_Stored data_
/-- The value lies in binade t, whose unit is 2^(qmin + t): at least the hidden bit of it, but in the lowest one. -/
structure ValueIn (f : FpFormat) (t : ℕ) (y : ℝ) : Prop where
  pos : 0 < y
  top : y < (2 ^ f.prec : ℕ) * 2 ^ (f.qmin + t)
  low : t = 0 ∨ (2 ^ f.fbits : ℕ) * 2 ^ (f.qmin + t) ≤ y

theorem Nearest.bounds {k : ℕ} (h : Nearest mode neg z k) (hmode : mode ≠ .dyn) : k < z + 1 ∧ z < k + 1 := by
  rcases modes hmode neg with hc | hg | hn
  · exact ⟨by linarith [(h.cut hc).1], (h.cut hc).2⟩
  · exact ⟨(h.grow hg).1, by linarith [(h.grow hg).2]⟩
  · have := abs_le.1 (h.near hn)
    exact ⟨by linarith, by linarith⟩

/-- The pattern behind k units of a binade is worth at least a unit more. -/
theorem value_succ_ge {t k : ℕ} (ht : InBinade f t k) (hk : k ≤ 2 ^ f.prec) :
    (k + 1) * 2 ^ (f.qmin + t) ≤ value f (t * 2 ^ f.fbits + k + 1) := by
  have hu := two_zpow_pos (f.qmin + t)
  have hpos : 0 < 2 ^ f.fbits := Nat.two_pow_pos _
  have hprec : 2 ^ f.prec = 2 ^ f.fbits + 2 ^ f.fbits := by rw [FpFormat.prec, Nat.pow_succ]; omega
  rcases Nat.lt_or_ge k (2 ^ f.prec) with hin | htop
  · rw [Nat.add_assoc, value_binade (ht.imp id fun h => h.trans (Nat.le_succ k)) hin]
    push_cast
    rfl
  · obtain rfl : k = 2 ^ f.prec := le_antisymm hk htop
    rw [show t * 2 ^ f.fbits + 2 ^ f.prec + 1 = (t + 1) * 2 ^ f.fbits + (2 ^ f.fbits + 1) by rw [hprec]; ring,
      value_binade (.inr (Nat.le_succ _)) (by omega), hprec, show f.qmin + (t + 1 : ℕ) = f.qmin + t + 1 by push_cast; ring,
      zpow_add_one₀ two_ne_zero]
    push_cast
    nlinarith

/-- A pattern below k units of a binade is worth at least a unit less, or these are its first pattern. -/
theorem value_below_le {t k j : ℕ} (ht : InBinade f t k) (hk : k ≤ 2 ^ f.prec) (hj : j < t * 2 ^ f.fbits + k) :
    value f j ≤ (k - 1) * 2 ^ (f.qmin + t) ∨ (t ≠ 0 ∧ k = 2 ^ f.fbits) := by
  by_cases hfirst : t ≠ 0 ∧ k = 2 ^ f.fbits
  · exact .inr hfirst
  · have hpos : 0 < 2 ^ f.fbits := Nat.two_pow_pos _
    have hk1 : 1 ≤ k := by
      rcases ht with rfl | h
      · rw [Nat.zero_mul, Nat.zero_add] at hj
        omega
      · omega
    have hin : InBinade f t (k - 1) := by
      rcases ht with h | h
      · exact .inl h
      · by_cases h0 : t = 0
        · exact .inl h0
        · exact .inr (by have : k ≠ 2 ^ f.fbits := fun hk => hfirst ⟨h0, hk⟩
                         omega)
    refine .inl (((value_strictMono f).monotone (show j ≤ t * 2 ^ f.fbits + (k - 1) by omega)).trans ?_)
    rw [value_binade hin ((Nat.sub_le k 1).trans hk), Nat.cast_sub hk1, Nat.cast_one]

/-- A distance of a unit less a part |a| of it is the greater one, or both are half a unit. -/
theorem nearer_or_tie {D u a : ℝ} (hu : 0 < u) (ha : |a| ≤ 1 / 2) (hD : (1 + a) * u ≤ D) : |a| * u < D ∨ (|a| * u = D ∧ a = -(1 / 2)) := by
  refine or_iff_not_imp_left.2 fun hn => ?_
  have hle := not_lt.1 hn
  have hunit : 1 + a ≤ |a| := le_of_mul_le_mul_right (hD.trans hle) hu
  have hneg : a < 0 := by
    by_contra hge
    rw [abs_of_nonneg (not_lt.1 hge)] at hunit
    linarith
  rw [abs_of_neg hneg] at ha hunit
  obtain rfl : a = -(1 / 2) := by linarith
  refine ⟨le_antisymm (le_trans (le_of_eq ?_) hD) hle, rfl⟩
  rw [abs_of_neg hneg]
  ring

/-- What is rounded to a multiple of its binade's unit is rounded in the format. -/
theorem rounded_of_nearest {t k : ℕ} (hf : 1 ≤ f.fbits) (hmode : mode ≠ .dyn) (hy : ValueIn f t y)
    (h : Nearest mode neg (y / 2 ^ (f.qmin + t)) k) : Rounded f mode neg y (t * 2 ^ f.fbits + k) ∧ k ≤ 2 ^ f.prec ∧ InBinade f t k := by
  obtain ⟨h0, htop, hlow⟩ := hy
  have hu := two_zpow_pos (f.qmin + t)
  obtain ⟨z, rfl⟩ : ∃ z, y = z * 2 ^ (f.qmin + t) := ⟨y / 2 ^ (f.qmin + t), (div_mul_cancel₀ _ hu.ne').symm⟩
  rw [mul_div_cancel_right₀ _ hu.ne'] at h
  replace htop := lt_of_mul_lt_mul_right htop hu.le
  replace hlow := hlow.imp id fun h => le_of_mul_le_mul_right h hu
  obtain ⟨hlt, hgt⟩ := h.bounds hmode
  have hk : k ≤ 2 ^ f.prec := Nat.lt_succ_iff.1 (by exact_mod_cast (show (k : ℝ) < (2 ^ f.prec : ℕ) + 1 by linarith))
  have hin : InBinade f t k := hlow.imp id fun h =>
    Nat.lt_succ_iff.1 (by exact_mod_cast (show ((2 ^ f.fbits : ℕ) : ℝ) < k + 1 by linarith))
  have hval := value_binade hin hk
  have habove {j : ℕ} (hj : t * 2 ^ f.fbits + k < j) : (k + 1) * 2 ^ (f.qmin + t) ≤ value f j :=
    (value_succ_ge hin hk).trans ((value_strictMono f).monotone hj)
  have hbelow {j : ℕ} (hj : j < t * 2 ^ f.fbits + k) : value f j ≤ (k - 1) * 2 ^ (f.qmin + t) ∨ (k : ℝ) ≤ z :=
    (value_below_le hin hk hj).imp id fun ⟨ht, hk⟩ => hk ▸ hlow.resolve_left ht
  have hlower {j : ℕ} (hj : j < t * 2 ^ f.fbits + k) : value f j < k * 2 ^ (f.qmin + t) := hval ▸ value_strictMono f hj
  generalize (2 : ℝ) ^ (f.qmin + t) = u at *
  refine ⟨⟨fun hc => ?_, fun hg => ?_, fun hn j hj => ?_⟩, hk, hin⟩
  · obtain ⟨hle, hlt⟩ := h.cut hc
    rw [hval]
    exact ⟨mul_le_mul_of_nonneg_right hle hu.le, (mul_lt_mul_of_pos_right hlt hu).trans_le (habove (Nat.lt_succ_self _))⟩
  · obtain ⟨hlt, hle⟩ := h.grow hg
    rw [hval]
    refine ⟨mul_le_mul_of_nonneg_right hle hu.le, fun j hj => ?_⟩
    rcases hbelow hj with hb | hb
    · exact hb.trans_lt (mul_lt_mul_of_pos_right (by linarith) hu)
    · exact (hlower hj).trans_le (mul_le_mul_of_nonneg_right hb hu.le)
  · have hnear := h.near hn
    have hdist : |z * u - value f (t * 2 ^ f.fbits + k)| = |z - k| * u := by rw [hval, ← sub_mul, abs_mul, abs_of_pos hu]
    have heven : mode = .rne → |z - k| = 1 / 2 → (t * 2 ^ f.fbits + k) % 2 = 0 := fun hm ht => by
      obtain ⟨c, hc⟩ : ∃ c, f.fbits = c + 1 := ⟨f.fbits - 1, by omega⟩
      have := h.even hm ht
      rw [hc, Nat.pow_succ, ← Nat.mul_assoc]
      omega
    rcases Nat.lt_or_gt_of_ne hj with hj | hj
    · have hless := hlower hj
      rcases hbelow hj with hb | hb
      · have hD : (1 + (z - k)) * u ≤ |z * u - value f j| := (by linarith : (1 + (z - k)) * u ≤ z * u - value f j).trans (le_abs_self _)
        rw [hdist]
        refine (nearer_or_tie hu hnear hD).imp id fun ⟨hD, ha⟩ => ⟨hD, fun hm => heven hm ?_, fun _ => hj⟩
        rw [ha]
        norm_num
      · left
        rw [hdist, abs_of_nonneg (sub_nonneg.2 hb)]
        exact (by linarith : (z - k) * u < z * u - value f j).trans_le (le_abs_self _)
    · have hD : (1 + (k - z)) * u ≤ |z * u - value f j| := by
        have := habove hj
        rw [abs_sub_comm]
        exact (by linarith : (1 + (k - z)) * u ≤ value f j - z * u).trans (le_abs_self _)
      rw [hdist, abs_sub_comm z]
      refine (nearer_or_tie hu (abs_sub_comm z k ▸ hnear) hD).imp id fun ⟨hD, ha⟩ => ?_
      have htie : |z - k| = 1 / 2 := by rw [abs_sub_comm, ha]; norm_num
      exact ⟨hD, fun hm => heven hm htie, fun hm => absurd (h.away hm htie) (by linarith)⟩

/-! ## Rounded magnitudes -/

/-- The place of the last kept bit of a value, were there no least exponent. -/
def lastBit (f : FpFormat) (m : ℕ) (e : ℤ) : ℤ := e + (m.log2 + 1) - f.prec

theorem roundMag_eq (hm : m ≠ 0) (mode : Rm) (neg : Bool) (e : ℤ) (sticky : Bool) : f.roundMag mode neg m e sticky =
    let q0 := lastBit f m e
    let q := max q0 f.qmin
    let r := roundAt mode neg m e sticky q
    ((q - f.qmin).toNat * 2 ^ f.fbits + r.1, r.2, decide (q0 < f.qmin) &&
      !(decide (q0 = f.qmin - 1) && (roundAt mode neg m e sticky q0).1 == 2 ^ f.prec)) := by
  rw [FpFormat.roundMag, if_neg hm]
  rfl

theorem Exact.log_bounds (h : Exact m e sticky y) (hm : m ≠ 0) (f : FpFormat) :
    (2 ^ f.fbits : ℕ) * 2 ^ lastBit f m e ≤ y ∧ y < (2 ^ f.prec : ℕ) * 2 ^ lastBit f m e := by
  obtain ⟨hlow, htop⟩ := h.bounds
  have hp := two_zpow_pos e
  have hfloor : ((2 ^ m.log2 : ℕ) : ℝ) ≤ m := by exact_mod_cast Nat.log2_self_le hm
  have hceil : (m + 1 : ℝ) ≤ (2 ^ (m.log2 + 1) : ℕ) := by exact_mod_cast Nat.lt_log2_self
  have hscale (a b : ℕ) (h : (a : ℤ) + lastBit f m e = b + e) : ((2 ^ a : ℕ) : ℝ) * 2 ^ lastBit f m e = (2 ^ b : ℕ) * 2 ^ e := by
    push_cast
    rw [← zpow_natCast, ← zpow_natCast, ← zpow_add₀ two_ne_zero, ← zpow_add₀ two_ne_zero, h]
  rw [hscale f.fbits m.log2 (by unfold lastBit FpFormat.prec; push_cast; ring), hscale f.prec (m.log2 + 1) (by unfold lastBit; push_cast; ring)]
  exact ⟨(mul_le_mul_of_nonneg_right hfloor hp.le).trans hlow, htop.trans_le (mul_le_mul_of_nonneg_right hceil hp.le)⟩

/-- An exact value lies in the binade whose unit `roundMag` rounds to. -/
theorem Exact.valueIn (h : Exact m e sticky y) (hm : m ≠ 0) (f : FpFormat) :
    ValueIn f (max (lastBit f m e) f.qmin - f.qmin).toNat y := by
  obtain ⟨hlow, htop⟩ := h.log_bounds hm f
  have hunit : f.qmin + (max (lastBit f m e) f.qmin - f.qmin).toNat = max (lastBit f m e) f.qmin := by omega
  refine ⟨lt_of_lt_of_le (by have := two_zpow_pos (lastBit f m e); positivity) hlow, ?_, ?_⟩
  · rw [hunit]
    exact htop.trans_le (mul_le_mul_of_nonneg_left (zpow_le_zpow_right₀ one_le_two (le_max_left _ _)) (Nat.cast_nonneg _))
  · rw [hunit]
    rcases le_total (lastBit f m e) f.qmin with hle | hge
    · exact .inl (by omega)
    · exact .inr (by rwa [max_eq_left hge])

_Action item_
Please reproduce, exactly as they appear above, the lines from the line containing "obtain ⟨h0, htop, hlow⟩ := hy" up to and including the line containing "Nat.lt_succ_iff.1 (by exact_mod_cast (show ((2".

_Exercise solution_
  obtain ⟨h0, htop, hlow⟩ := hy
  have hu := two_zpow_pos (f.qmin + t)
  obtain ⟨z, rfl⟩ : ∃ z, y = z * 2 ^ (f.qmin + t) := ⟨y / 2 ^ (f.qmin + t), (div_mul_cancel₀ _ hu.ne').symm⟩
  rw [mul_div_cancel_right₀ _ hu.ne'] at h
  replace htop := lt_of_mul_lt_mul_right htop hu.le
  replace hlow := hlow.imp id fun h => le_of_mul_le_mul_right h hu
  obtain ⟨hlt, hgt⟩ := h.bounds hmode
  have hk : k ≤ 2 ^ f.prec := Nat.lt_succ_iff.1 (by exact_mod_cast (show (k : ℝ) < (2 ^ f.prec : ℕ) + 1 by linarith))
  have hin : InBinade f t k := hlow.imp id fun h =>
    Nat.lt_succ_iff.1 (by exact_mod_cast (show ((2 ^ f.fbits : ℕ) : ℝ) < k + 1 by linarith))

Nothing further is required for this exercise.